| HOW TO COMPLETE THIS TASK |
Write out once more the lines running from the top of the entries below to the line with "def State.windowSize (s", both ends included.

==== ENTRIES SUPPLIED ====

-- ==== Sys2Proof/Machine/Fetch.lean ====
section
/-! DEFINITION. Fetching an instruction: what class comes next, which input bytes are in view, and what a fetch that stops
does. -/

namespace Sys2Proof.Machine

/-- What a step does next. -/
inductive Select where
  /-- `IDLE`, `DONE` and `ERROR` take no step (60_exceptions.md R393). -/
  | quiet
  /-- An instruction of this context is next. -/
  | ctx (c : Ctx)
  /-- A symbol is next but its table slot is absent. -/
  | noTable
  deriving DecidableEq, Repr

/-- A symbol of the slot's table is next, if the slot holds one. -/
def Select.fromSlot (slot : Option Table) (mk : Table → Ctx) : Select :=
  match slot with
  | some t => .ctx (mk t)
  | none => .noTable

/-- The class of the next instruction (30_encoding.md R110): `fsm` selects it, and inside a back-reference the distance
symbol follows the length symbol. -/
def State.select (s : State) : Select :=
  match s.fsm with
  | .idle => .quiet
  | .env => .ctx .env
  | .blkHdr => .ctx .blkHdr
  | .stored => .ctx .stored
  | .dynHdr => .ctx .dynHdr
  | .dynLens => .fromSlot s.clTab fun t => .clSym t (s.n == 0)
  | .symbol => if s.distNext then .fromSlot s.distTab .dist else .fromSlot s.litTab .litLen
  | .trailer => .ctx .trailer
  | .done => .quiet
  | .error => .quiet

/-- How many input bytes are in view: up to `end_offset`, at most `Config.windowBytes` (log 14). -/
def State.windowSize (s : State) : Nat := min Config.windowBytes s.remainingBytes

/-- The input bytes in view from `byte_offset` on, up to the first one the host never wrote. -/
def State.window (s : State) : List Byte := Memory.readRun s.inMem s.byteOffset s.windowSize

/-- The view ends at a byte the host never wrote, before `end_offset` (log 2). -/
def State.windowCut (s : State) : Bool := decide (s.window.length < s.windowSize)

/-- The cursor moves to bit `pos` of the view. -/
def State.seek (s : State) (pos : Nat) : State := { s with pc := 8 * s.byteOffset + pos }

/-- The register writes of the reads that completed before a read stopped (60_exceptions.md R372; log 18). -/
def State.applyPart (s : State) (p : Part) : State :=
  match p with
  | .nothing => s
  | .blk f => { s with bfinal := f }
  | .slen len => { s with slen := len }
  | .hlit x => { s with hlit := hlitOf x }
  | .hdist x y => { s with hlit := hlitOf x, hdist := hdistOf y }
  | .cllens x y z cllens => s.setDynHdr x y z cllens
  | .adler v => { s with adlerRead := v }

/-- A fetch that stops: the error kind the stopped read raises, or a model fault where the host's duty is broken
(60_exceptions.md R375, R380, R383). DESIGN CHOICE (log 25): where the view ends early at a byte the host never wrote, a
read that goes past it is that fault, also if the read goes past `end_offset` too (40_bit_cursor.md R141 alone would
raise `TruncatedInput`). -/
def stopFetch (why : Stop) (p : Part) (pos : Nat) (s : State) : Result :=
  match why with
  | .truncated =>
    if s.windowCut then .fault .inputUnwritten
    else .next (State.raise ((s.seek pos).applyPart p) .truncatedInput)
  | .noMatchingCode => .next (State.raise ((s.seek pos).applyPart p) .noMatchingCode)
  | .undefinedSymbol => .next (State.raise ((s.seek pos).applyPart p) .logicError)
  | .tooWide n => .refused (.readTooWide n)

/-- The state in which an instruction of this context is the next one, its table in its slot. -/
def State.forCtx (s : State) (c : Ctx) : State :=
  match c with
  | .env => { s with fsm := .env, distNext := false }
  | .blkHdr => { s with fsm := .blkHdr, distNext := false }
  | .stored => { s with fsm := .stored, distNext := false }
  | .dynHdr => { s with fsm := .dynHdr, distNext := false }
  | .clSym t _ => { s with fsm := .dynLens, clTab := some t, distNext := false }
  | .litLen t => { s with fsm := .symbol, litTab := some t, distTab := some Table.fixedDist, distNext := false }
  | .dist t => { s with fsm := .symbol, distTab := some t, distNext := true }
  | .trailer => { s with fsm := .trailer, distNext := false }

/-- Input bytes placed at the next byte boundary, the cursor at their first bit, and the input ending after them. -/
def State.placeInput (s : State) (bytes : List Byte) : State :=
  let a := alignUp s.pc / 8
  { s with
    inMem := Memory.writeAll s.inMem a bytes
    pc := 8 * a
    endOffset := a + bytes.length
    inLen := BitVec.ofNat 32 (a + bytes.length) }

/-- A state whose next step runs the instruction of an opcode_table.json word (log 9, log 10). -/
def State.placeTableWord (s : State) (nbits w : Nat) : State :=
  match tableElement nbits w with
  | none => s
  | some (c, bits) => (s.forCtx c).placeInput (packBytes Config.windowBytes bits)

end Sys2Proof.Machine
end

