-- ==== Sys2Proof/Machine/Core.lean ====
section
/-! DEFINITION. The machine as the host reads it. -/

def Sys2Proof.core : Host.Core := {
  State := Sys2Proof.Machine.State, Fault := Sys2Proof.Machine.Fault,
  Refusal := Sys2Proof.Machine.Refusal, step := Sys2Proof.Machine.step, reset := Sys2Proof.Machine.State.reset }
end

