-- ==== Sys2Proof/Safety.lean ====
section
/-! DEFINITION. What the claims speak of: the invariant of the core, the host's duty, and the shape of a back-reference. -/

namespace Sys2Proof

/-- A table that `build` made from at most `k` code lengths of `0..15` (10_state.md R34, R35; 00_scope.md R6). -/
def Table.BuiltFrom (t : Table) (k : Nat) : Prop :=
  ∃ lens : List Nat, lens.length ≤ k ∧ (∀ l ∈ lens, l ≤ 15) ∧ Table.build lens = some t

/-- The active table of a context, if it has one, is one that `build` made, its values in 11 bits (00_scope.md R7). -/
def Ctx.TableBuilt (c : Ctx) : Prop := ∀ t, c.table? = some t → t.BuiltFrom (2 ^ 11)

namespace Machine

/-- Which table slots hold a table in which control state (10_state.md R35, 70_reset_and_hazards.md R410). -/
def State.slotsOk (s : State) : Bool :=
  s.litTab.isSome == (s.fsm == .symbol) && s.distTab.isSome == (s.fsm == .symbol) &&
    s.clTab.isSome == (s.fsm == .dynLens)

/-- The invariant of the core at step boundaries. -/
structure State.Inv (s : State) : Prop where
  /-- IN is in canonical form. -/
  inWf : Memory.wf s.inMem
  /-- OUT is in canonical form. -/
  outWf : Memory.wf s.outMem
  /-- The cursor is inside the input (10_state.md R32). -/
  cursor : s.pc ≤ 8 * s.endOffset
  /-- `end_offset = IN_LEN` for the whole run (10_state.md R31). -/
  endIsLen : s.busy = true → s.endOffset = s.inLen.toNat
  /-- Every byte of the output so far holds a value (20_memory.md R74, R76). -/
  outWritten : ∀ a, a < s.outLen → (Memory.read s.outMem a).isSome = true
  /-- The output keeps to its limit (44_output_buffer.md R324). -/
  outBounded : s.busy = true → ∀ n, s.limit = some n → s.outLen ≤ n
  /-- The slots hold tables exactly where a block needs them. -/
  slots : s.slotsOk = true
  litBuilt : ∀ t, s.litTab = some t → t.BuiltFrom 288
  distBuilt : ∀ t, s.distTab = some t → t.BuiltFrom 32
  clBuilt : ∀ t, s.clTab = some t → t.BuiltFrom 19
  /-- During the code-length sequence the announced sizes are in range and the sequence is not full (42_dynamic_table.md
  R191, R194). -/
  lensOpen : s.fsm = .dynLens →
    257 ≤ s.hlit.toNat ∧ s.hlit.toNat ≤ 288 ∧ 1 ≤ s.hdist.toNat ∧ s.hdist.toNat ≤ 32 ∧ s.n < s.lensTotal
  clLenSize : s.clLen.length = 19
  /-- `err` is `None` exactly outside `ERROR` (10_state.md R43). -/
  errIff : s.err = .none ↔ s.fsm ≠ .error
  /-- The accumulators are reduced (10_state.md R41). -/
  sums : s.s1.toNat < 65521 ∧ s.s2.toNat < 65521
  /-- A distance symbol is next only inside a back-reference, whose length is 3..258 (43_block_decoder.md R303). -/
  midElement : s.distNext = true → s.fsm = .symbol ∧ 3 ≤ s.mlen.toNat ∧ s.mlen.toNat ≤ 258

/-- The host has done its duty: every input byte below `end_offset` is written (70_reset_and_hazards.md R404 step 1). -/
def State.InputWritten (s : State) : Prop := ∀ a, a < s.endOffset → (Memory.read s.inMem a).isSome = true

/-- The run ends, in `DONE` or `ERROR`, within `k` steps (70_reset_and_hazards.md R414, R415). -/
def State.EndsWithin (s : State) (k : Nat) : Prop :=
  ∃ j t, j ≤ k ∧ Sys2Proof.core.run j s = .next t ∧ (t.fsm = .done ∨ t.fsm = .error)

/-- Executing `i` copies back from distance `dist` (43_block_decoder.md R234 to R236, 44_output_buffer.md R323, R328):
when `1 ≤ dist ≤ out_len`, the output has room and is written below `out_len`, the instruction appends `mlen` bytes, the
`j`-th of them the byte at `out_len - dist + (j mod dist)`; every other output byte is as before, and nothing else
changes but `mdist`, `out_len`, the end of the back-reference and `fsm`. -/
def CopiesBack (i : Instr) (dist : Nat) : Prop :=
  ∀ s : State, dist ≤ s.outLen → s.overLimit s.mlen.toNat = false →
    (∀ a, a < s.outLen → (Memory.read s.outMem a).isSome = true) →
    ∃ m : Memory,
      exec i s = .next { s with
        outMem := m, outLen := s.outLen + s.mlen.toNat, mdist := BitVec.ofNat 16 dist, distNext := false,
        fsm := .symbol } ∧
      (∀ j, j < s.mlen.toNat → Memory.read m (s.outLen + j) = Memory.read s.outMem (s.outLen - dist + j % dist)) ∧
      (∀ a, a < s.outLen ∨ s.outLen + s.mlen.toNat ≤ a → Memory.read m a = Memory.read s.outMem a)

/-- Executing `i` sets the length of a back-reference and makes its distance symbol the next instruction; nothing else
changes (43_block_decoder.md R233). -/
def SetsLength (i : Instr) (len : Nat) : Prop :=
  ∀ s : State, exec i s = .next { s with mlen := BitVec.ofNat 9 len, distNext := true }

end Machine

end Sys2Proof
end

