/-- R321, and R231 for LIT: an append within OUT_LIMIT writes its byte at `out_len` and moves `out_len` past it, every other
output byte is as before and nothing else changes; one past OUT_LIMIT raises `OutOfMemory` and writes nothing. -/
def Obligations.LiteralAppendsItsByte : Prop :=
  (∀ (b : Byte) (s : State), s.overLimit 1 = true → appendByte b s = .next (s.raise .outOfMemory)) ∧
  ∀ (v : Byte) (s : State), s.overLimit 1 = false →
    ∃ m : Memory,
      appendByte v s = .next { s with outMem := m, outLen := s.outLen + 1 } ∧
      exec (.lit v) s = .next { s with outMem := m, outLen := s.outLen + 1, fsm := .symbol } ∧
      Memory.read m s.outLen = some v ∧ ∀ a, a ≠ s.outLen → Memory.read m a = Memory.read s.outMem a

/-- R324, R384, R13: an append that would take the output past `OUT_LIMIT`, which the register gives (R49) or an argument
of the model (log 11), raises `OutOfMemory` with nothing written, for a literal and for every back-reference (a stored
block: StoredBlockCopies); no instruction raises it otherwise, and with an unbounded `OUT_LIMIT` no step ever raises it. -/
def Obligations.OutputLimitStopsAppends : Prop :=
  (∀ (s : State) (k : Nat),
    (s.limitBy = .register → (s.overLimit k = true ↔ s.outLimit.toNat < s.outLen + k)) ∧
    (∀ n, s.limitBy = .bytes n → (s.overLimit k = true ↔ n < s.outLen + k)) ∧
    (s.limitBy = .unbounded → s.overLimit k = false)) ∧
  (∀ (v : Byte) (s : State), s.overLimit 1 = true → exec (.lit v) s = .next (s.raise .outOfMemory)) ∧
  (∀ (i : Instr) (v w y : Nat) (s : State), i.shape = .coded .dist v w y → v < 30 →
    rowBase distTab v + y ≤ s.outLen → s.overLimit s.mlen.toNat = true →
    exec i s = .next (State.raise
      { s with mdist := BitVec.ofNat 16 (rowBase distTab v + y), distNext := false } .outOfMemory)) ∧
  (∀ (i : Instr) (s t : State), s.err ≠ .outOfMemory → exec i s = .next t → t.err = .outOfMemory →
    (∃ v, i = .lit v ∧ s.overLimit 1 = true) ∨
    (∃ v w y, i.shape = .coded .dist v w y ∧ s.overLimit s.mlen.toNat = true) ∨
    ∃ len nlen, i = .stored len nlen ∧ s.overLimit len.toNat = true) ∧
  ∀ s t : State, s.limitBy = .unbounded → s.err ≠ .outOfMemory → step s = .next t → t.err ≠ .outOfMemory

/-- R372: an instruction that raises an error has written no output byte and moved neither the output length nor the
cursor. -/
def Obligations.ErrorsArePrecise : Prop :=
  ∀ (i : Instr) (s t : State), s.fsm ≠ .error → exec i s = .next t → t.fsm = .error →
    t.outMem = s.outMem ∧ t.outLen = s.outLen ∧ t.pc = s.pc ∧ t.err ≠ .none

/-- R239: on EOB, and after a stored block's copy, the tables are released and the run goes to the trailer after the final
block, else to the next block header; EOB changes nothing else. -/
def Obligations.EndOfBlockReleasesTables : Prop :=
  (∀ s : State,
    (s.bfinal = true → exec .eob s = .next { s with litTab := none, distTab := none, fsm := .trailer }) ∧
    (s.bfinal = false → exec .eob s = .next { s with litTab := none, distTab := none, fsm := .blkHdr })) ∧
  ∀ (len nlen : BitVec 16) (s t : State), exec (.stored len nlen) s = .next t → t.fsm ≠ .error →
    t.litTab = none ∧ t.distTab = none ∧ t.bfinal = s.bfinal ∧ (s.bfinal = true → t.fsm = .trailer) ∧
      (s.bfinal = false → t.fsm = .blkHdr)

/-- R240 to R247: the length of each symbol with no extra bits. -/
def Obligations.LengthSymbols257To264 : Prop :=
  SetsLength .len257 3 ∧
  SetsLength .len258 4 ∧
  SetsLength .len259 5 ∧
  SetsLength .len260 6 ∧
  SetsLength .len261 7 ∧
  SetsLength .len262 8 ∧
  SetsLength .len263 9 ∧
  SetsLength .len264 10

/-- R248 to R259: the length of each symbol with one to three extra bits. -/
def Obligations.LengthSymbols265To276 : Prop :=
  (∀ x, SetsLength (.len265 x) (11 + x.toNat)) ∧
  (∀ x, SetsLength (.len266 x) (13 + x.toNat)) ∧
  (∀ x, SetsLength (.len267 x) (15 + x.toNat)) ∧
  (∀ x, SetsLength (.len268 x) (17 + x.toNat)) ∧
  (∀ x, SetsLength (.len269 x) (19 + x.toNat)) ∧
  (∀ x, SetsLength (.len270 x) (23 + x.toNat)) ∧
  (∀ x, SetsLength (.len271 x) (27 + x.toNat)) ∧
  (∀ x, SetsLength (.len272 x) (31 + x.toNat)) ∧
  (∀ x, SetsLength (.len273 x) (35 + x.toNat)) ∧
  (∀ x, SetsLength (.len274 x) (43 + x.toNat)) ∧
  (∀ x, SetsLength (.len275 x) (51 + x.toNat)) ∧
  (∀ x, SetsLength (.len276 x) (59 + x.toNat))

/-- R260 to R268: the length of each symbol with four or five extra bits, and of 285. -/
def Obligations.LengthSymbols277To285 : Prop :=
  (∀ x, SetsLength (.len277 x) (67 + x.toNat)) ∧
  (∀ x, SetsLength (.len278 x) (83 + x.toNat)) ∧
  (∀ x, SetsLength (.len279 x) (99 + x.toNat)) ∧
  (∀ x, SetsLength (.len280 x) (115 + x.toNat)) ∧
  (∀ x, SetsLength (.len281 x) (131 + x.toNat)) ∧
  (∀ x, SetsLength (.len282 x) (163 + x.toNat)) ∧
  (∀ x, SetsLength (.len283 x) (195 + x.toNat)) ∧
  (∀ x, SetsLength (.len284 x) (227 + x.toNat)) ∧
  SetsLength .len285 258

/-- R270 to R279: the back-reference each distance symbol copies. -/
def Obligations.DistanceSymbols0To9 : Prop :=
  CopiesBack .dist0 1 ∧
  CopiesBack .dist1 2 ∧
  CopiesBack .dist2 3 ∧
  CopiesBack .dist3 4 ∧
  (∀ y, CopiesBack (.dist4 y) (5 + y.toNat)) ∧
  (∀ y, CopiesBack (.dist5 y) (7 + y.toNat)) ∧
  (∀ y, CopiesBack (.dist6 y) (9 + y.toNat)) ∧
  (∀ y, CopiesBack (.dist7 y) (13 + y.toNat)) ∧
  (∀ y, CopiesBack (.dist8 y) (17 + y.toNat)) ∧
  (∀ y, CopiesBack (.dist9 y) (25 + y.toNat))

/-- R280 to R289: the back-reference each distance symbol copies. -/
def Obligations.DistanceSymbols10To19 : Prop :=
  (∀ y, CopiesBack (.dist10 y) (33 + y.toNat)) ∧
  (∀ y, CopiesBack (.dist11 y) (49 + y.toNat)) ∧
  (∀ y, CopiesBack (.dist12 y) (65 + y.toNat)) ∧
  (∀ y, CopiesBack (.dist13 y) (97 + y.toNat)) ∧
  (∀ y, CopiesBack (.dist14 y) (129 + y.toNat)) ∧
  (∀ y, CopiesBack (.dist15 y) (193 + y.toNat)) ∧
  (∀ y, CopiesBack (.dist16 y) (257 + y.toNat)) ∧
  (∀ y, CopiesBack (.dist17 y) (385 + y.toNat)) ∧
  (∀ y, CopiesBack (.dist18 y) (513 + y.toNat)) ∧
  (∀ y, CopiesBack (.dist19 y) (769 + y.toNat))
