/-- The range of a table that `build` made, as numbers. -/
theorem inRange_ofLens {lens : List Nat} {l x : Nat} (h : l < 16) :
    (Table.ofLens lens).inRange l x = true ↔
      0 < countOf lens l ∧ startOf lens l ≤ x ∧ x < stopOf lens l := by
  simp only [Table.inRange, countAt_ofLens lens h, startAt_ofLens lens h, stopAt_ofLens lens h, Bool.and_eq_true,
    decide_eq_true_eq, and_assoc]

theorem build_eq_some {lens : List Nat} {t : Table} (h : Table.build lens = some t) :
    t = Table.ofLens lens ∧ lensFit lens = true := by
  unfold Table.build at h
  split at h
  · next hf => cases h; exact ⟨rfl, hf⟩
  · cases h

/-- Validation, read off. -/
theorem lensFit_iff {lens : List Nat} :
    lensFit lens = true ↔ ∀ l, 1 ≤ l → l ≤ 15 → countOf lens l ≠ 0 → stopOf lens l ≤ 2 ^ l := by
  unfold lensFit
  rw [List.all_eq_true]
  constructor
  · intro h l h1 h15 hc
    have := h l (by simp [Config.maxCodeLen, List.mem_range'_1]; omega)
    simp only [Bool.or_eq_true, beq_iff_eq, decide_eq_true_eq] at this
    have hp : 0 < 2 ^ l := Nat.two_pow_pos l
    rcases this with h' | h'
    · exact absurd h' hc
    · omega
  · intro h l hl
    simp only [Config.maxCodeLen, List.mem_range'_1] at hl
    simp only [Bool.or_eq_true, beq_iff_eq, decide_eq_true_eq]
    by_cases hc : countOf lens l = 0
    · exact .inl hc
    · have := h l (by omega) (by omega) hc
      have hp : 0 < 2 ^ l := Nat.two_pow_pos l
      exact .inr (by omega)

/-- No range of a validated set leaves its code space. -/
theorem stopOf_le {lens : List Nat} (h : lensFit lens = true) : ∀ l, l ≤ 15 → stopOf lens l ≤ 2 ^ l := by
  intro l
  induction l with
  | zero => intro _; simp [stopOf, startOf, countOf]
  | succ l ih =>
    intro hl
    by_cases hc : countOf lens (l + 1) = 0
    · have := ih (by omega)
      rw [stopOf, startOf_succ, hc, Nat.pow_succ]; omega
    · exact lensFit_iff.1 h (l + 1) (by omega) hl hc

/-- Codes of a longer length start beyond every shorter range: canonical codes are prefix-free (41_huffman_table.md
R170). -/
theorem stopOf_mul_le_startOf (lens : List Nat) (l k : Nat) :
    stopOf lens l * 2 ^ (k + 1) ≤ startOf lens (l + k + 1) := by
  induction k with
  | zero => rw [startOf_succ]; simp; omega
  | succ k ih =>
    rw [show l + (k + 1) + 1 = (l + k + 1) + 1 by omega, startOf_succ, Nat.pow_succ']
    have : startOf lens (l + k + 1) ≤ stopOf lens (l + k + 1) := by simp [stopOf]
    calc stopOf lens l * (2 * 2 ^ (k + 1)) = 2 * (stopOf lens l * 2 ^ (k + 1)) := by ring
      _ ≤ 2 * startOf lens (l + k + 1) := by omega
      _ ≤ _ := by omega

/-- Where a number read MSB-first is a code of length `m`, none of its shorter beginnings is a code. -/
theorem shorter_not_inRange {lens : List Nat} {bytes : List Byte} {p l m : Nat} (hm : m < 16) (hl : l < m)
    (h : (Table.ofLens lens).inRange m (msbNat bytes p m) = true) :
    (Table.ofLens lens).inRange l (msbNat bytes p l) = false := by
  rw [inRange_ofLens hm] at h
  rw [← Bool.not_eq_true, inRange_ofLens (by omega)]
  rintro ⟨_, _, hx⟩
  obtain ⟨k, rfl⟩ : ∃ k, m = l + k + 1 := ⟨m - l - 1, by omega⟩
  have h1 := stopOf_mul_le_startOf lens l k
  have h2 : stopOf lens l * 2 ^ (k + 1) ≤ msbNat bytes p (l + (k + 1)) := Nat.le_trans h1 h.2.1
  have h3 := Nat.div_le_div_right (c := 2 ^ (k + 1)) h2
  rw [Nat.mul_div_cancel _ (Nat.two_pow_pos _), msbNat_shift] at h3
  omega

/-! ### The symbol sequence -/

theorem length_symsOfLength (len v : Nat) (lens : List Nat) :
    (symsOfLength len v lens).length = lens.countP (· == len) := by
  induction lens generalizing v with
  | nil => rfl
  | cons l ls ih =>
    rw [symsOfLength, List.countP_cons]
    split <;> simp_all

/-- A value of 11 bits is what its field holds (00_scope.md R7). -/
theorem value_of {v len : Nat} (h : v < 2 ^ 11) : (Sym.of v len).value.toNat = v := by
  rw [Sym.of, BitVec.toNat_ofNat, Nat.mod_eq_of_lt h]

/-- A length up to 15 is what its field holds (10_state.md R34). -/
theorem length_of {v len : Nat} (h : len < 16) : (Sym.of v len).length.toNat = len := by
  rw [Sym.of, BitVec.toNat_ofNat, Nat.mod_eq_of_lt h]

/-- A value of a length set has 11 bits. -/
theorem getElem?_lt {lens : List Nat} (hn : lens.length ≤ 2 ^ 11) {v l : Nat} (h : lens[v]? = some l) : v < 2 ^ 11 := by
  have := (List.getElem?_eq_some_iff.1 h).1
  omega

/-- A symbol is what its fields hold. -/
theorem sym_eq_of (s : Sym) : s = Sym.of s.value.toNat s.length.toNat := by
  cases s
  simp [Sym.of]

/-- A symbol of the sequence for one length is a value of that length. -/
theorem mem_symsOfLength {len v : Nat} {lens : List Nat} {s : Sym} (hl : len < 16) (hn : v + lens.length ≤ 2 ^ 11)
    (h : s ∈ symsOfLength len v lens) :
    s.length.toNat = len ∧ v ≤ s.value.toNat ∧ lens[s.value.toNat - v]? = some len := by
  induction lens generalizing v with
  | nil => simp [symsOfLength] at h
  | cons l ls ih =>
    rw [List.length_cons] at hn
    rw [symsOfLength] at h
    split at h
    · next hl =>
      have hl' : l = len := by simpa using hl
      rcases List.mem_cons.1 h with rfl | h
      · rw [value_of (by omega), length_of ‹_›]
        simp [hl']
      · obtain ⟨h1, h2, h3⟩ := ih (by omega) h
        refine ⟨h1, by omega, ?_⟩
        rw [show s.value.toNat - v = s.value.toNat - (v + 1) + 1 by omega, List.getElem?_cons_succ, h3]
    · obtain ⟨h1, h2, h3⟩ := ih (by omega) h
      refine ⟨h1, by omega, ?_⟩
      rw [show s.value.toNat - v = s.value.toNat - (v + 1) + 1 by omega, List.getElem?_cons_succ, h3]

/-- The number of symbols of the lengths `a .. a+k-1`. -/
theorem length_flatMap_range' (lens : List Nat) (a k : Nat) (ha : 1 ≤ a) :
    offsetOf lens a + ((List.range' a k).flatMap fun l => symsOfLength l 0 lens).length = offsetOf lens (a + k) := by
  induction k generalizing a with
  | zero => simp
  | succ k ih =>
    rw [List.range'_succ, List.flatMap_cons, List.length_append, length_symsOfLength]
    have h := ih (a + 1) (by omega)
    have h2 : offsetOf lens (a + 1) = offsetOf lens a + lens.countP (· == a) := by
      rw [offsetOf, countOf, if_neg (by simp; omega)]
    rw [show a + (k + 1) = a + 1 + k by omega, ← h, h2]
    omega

====

| FINAL ANSWER |
-- ==== Sys2Proof/Machine/Fetch.lean ====
section
/-! DEFINITION. Fetching an instruction: what class comes next, which input bytes are in view, and what a fetch that stops
does. -/

namespace Sys2Proof.Machine

/-- What a step does next. -/
inductive Select where
  /-- `IDLE`, `DONE` and `ERROR` take no step (60_exceptions.md R393). -/
  | quiet
  /-- An instruction of this context is next. -/
  | ctx (c : Ctx)
  /-- A symbol is next but its table slot is absent. -/
  | noTable
  deriving DecidableEq, Repr

/-- A symbol of the slot's table is next, if the slot holds one. -/
def Select.fromSlot (slot : Option Table) (mk : Table → Ctx) : Select :=
  match slot with
  | some t => .ctx (mk t)
  | none => .noTable

/-- The class of the next instruction (30_encoding.md R110): `fsm` selects it, and inside a back-reference the distance
symbol follows the length symbol. -/
def State.select (s : State) : Select :=
  match s.fsm with
  | .idle => .quiet
  | .env => .ctx .env
  | .blkHdr => .ctx .blkHdr
  | .stored => .ctx .stored
  | .dynHdr => .ctx .dynHdr
  | .dynLens => .fromSlot s.clTab fun t => .clSym t (s.n == 0)
  | .symbol => if s.distNext then .fromSlot s.distTab .dist else .fromSlot s.litTab .litLen
  | .trailer => .ctx .trailer
  | .done => .quiet
  | .error => .quiet

/-- How many input bytes are in view: up to `end_offset`, at most `Config.windowBytes` (log 14). -/
def State.windowSize (s : State) : Nat := min Config.windowBytes s.remainingBytes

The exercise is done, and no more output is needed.